Extracted data entries:
-- ==== Sys2Proof/Decode.lean ====
section
/-! DEFINITION. The opcode map, the decoder and the encoder (R51 to R60, R68 to R72). -/

namespace Sys2Proof

/-- The identifier of the opcode map (R68). -/
def Opcode.id : Opcode → Nat
  | .add => 1
  | .mul => 2
  | .input => 3
  | .output => 4
  | .jumpIfTrue => 5
  | .jumpIfFalse => 6
  | .lessThan => 7
  | .equals => 8
  | .adjustRelativeBase => 9
  | .halt => 99

/-- The roles of the parameters, in order (R68). -/
def Opcode.roles : Opcode → List Role
  | .add => [.val, .val, .addr]
  | .mul => [.val, .val, .addr]
  | .input => [.addr]
  | .output => [.val]
  | .jumpIfTrue => [.val, .val]
  | .jumpIfFalse => [.val, .val]
  | .lessThan => [.val, .val, .addr]
  | .equals => [.val, .val, .addr]
  | .adjustRelativeBase => [.val]
  | .halt => []

/-- The mode digits legal for a role (R68). -/
def Role.legalDigits : Role → List Nat
  | .val => [0, 1, 2]
  | .addr => [0, 2]

/-- `ParamCount(id)` (R68): fixed by the identifier alone (R51). -/
def Opcode.paramCount : Opcode → Nat
  | .add => 3
  | .mul => 3
  | .input => 1
  | .output => 1
  | .jumpIfTrue => 2
  | .jumpIfFalse => 2
  | .lessThan => 3
  | .equals => 3
  | .adjustRelativeBase => 1
  | .halt => 0

/-- The instruction an identifier selects; `none` for 0 and 10 to 98 (R54, R70). -/
def Opcode.ofId : Nat → Option Opcode
  | 1 => some .add
  | 2 => some .mul
  | 3 => some .input
  | 4 => some .output
  | 5 => some .jumpIfTrue
  | 6 => some .jumpIfFalse
  | 7 => some .lessThan
  | 8 => some .equals
  | 9 => some .adjustRelativeBase
  | 99 => some .halt
  | _ => none

/-- `digit_k(v)` of a non-negative integer (R8). -/
def digit (k v : Nat) : Nat := v / 10 ^ k % 10

/-- The mode a digit stands for (R61 to R64). -/
def Mode.ofDigit : Nat → Mode
  | 0 => .position
  | 1 => .immediate
  | 2 => .relative
  | d => .undefined d

/-- The digit that stands for a mode. -/
def Mode.toDigit : Mode → Nat
  | .position => 0
  | .immediate => 1
  | .relative => 2
  | .undefined d => d

/-- The mode of parameter i (1-based) of a raw word: digit i + 1 (R56). -/
def modeOf (i raw : Nat) : Mode := Mode.ofDigit (digit (i + 1) raw)

/-- The identifier step of the decoder (R54, R55): the instruction a raw word selects, or the `info` of
`UnknownOpcode`: the word itself if it is negative, else its identifier. -/
def identify (raw : Word) : Except Word Opcode :=
  if raw < 0 then .error raw
  else match Opcode.ofId (raw.toNat % 100) with
    | some op => .ok op
    | none => .error ((raw.toNat % 100 : Nat) : Word)

/-- The decoded tuple of R59 as an instruction: `op` with the modes of `raw` and the parameter cells' words. Only the
modes and cells of `op`'s own parameters are looked at (R57). -/
def assemble (op : Opcode) (raw : Nat) (c1 c2 c3 : Word) : Instr :=
  let p1 : Operand := { mode := modeOf 1 raw, word := c1 }
  let p2 : Operand := { mode := modeOf 2 raw, word := c2 }
  let p3 : Operand := { mode := modeOf 3 raw, word := c3 }
  match op with
  | .add => .add p1 p2 p3
  | .mul => .mul p1 p2 p3
  | .input => .input p1
  | .output => .output p1
  | .jumpIfTrue => .jumpIfTrue p1 p2
  | .jumpIfFalse => .jumpIfFalse p1 p2
  | .lessThan => .lessThan p1 p2 p3
  | .equals => .equals p1 p2 p3
  | .adjustRelativeBase => .adjustRelativeBase p1
  | .halt => .halt

/-- Why a list of cells is no instruction. -/
inductive DecodeError where
  /-- The raw word is negative or its identifier is not in the table (R55, R70); `info` as R121 says. -/
  | unknownOpcode (info : Word)
  /-- The list ends before the instruction does. Memory never ends so (R35): only a list given from outside can. -/
  | truncated
  deriving DecidableEq, Repr

/-- The decoder on a list of cells, the raw opcode word first: the instruction and the cells after it. -/
def decode : List Word → Except DecodeError (Instr × List Word)
  | [] => .error .truncated
  | raw :: cells =>
    match identify raw with
    | .error info => .error (.unknownOpcode info)
    | .ok op =>
      if cells.length < op.paramCount then .error .truncated
      else .ok (assemble op raw.toNat (cells.getD 0 0) (cells.getD 1 0) (cells.getD 2 0), cells.drop op.paramCount)

/-- The weighted mode digits of parameters i, i + 1, … : parameter i's digit counts 10^(i+1) (R56, R69). -/
def modeDigits : Nat → List Operand → Nat
  | _, [] => 0
  | i, p :: ps => 10 ^ (i + 1) * p.mode.toDigit + modeDigits (i + 1) ps

/-- The canonical raw word `id + 100*m1 + 1000*m2 + 10000*m3` (R69). -/
def Instr.rawWord (i : Instr) : Nat := i.opcode.id + modeDigits 1 i.operands

/-- The encoder: the canonical raw word and then the parameter cells (R51, R69, R75). -/
def encode (i : Instr) : List Word := (i.rawWord : Word) :: i.operands.map fun p => p.word

/-- The instruction the decoder reads where the first cell's word is the number `w` and every cell after it is 0. The
opcode table numbers no bits: its rows match the raw word's decimal value, and a word has no width by default (R6, R52),
so all of `w` is the raw opcode word (log entry 7). -/
def decodeTableWord (_nbits w : Nat) : Option Instr :=
  match decode [(w : Word), 0, 0, 0] with
  | .ok (i, _) => some i
  | .error _ => none

end Sys2Proof
end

**REQUIRED WORK**. Each line in the entries above that includes the string "equals" should be extracted.

**WRITTEN RESPONSE**.
  | .equals => 8
  | .equals => [.val, .val, .addr]
  | .equals => 3
  | 8 => some .equals
  | .equals => .equals p1 p2 p3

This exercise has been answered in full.